*Work to be completed:*
The lines to copy are those holding the string "getLsbD" in the entries below.

*Dataset:*
/-- R203 to R206: TALLOC, TALLOC.READY and TALLOC.PROD make a tile entry or declare a producer slot where their conditions
hold, and are OPERAND traps elsewhere; TFREE returns a tile of the task, or waits while it is FILLING or DRAINING. -/
def Sys2Proof.Claims.TileTable : Prop :=
  ∀ (g : Guard) (ready : Bool) (td dk : Handle) (voff len : BitVec 16) (slot : BitVec 2) (rx : Reg) (s : State), Issues g s →
    let q := quireOf s.cur
    let x := tileAt s q td
    let w := (here s).reg rx
    let n := if len = 0 then 65536 else len.toNat
    let mine := (here s).task.isSome = true ∧ x.owner = (here s).task
    let fits := fun (t : Task) => x.owner = none ∧ dk.toNat < 64 ∧ t.region ≤ voff.toNat
      ∧ voff.toNat + n ≤ t.region + t.vatlen
    let prod := mine ∧ x.st = .empty ∧ (x.slots.getD slot.toNat PSlot.reset).used = false ∧ w.toNat < 2 ^ 48
    let goes := fun (t : State) => here t = { here s with pc := (here s).pc + 8, refused := 0 } ∧ OthersSame s t
    (∀ t, (here s).task.bind (taskOf s) = some t → fits t → ∃ u, exec (.talloc g ready td dk voff len) s = .next u
      ∧ TileBecomes s u q td ⟨some t.tag, dk.toNat, voff.toNat, len.toNat, if ready then .ready else .empty, .empty,
          [.reset, .reset, .reset, .reset]⟩
      ∧ here u = { here s with pc := (here s).pc + 12, refused := 0 } ∧ OthersSame s u)
    ∧ ((∀ t, (here s).task.bind (taskOf s) = some t → ¬ fits t) → TrapsWith (.talloc g ready td dk voff len) s .operand)
    ∧ (prod → ∃ u y, exec (.tallocProd g td slot rx) s = .next u ∧ TileBecomes s u q td y ∧ goes u
        ∧ y = { x with slots := y.slots }
        ∧ ∀ k : BitVec 2, y.slots.getD k.toNat PSlot.reset =
            if k = slot then ⟨true, w.setWidth 16, w.extractLsb' 16 32, 0⟩ else x.slots.getD k.toNat PSlot.reset)
    ∧ (¬ prod → TrapsWith (.tallocProd g td slot rx) s .operand)
    ∧ (mine → x.st ≠ .filling → x.st ≠ .draining → ∃ u, exec (.tfree g td) s = .next u
        ∧ TileBecomes s u q td Tile.reset ∧ goes u)
    ∧ (mine → x.st = .filling ∨ x.st = .draining → ∃ u, exec (.tfree g td) s = .next u ∧ SameElsewhere s u
        ∧ OthersSame s u ∧ here u = { here s with wait := .retest })
    ∧ (¬ mine → TrapsWith (.tfree g td) s .operand)

/-- R16, R207: TSTATE writes the entry word and whether the tile is the task's; TWAIT retires in the state it names, waits
in another, and in a FAULTED tile takes a TILE trap. -/
def Sys2Proof.Claims.TileTests : Prop :=
  ∀ (g : Guard) (rx : Reg) (pd : Pred) (t : Handle) (st : BitVec 3) (s : State), Issues g s →
    let x := tileAt s (quireOf s.cur) t
    let mine := (here s).task.isSome = true ∧ x.owner = (here s).task
    (∃ (u : State) (w : Word) (b : Bool), exec (.tstate g rx pd t) s = .next u
      ∧ Retires s u (((here s).setReg rx w).setPred pd b) 8 ∧ (b = true ↔ mine)
      ∧ (x.owner = none → w = 0)
      ∧ (x.owner ≠ none → w.toNat % 8 = x.st.code ∧ (x.len < 2 ^ 16 → (w.extractLsb' 8 16).toNat = x.len)
          ∧ (x.voff < 2 ^ 16 → (w.extractLsb' 24 16).toNat = x.voff) ∧ (x.dk < 64 → (w.extractLsb' 52 6).toNat = x.dk)
          ∧ (∀ k, k < 4 → let p := x.slots.getD k PSlot.reset
              w.getLsbD (48 + k) = p.used ∧ (w.getLsbD (44 + k) = true ↔ p.used = true ∧ p.arrived.toNat < p.expect.toNat))
          ∧ ∀ k, (3 ≤ k ∧ k < 8) ∨ (40 ≤ k ∧ k < 44) ∨ 58 ≤ k → w.getLsbD k = false))
    ∧ (mine → x.st.code = st.toNat → ∃ u, exec (.twait g t st) s = .next u ∧ Retires s u (here s) 8)
    ∧ (mine → x.st.code ≠ st.toNat → x.st ≠ .faulted → ∃ u, exec (.twait g t st) s = .next u ∧ SameElsewhere s u
        ∧ OthersSame s u ∧ here u = { here s with wait := .retest })
    ∧ (mine → x.st.code ≠ st.toNat → x.st = .faulted → TrapsWith (.twait g t st) s .tile)
    ∧ (¬ mine → TrapsWith (.twait g t st) s .operand)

*Solution to the exercise:*
              w.getLsbD (48 + k) = p.used ∧ (w.getLsbD (44 + k) = true ↔ p.used = true ∧ p.arrived.toNat < p.expect.toNat))
          ∧ ∀ k, (3 ≤ k ∧ k < 8) ∨ (40 ≤ k ∧ k < 44) ∨ 58 ≤ k → w.getLsbD k = false))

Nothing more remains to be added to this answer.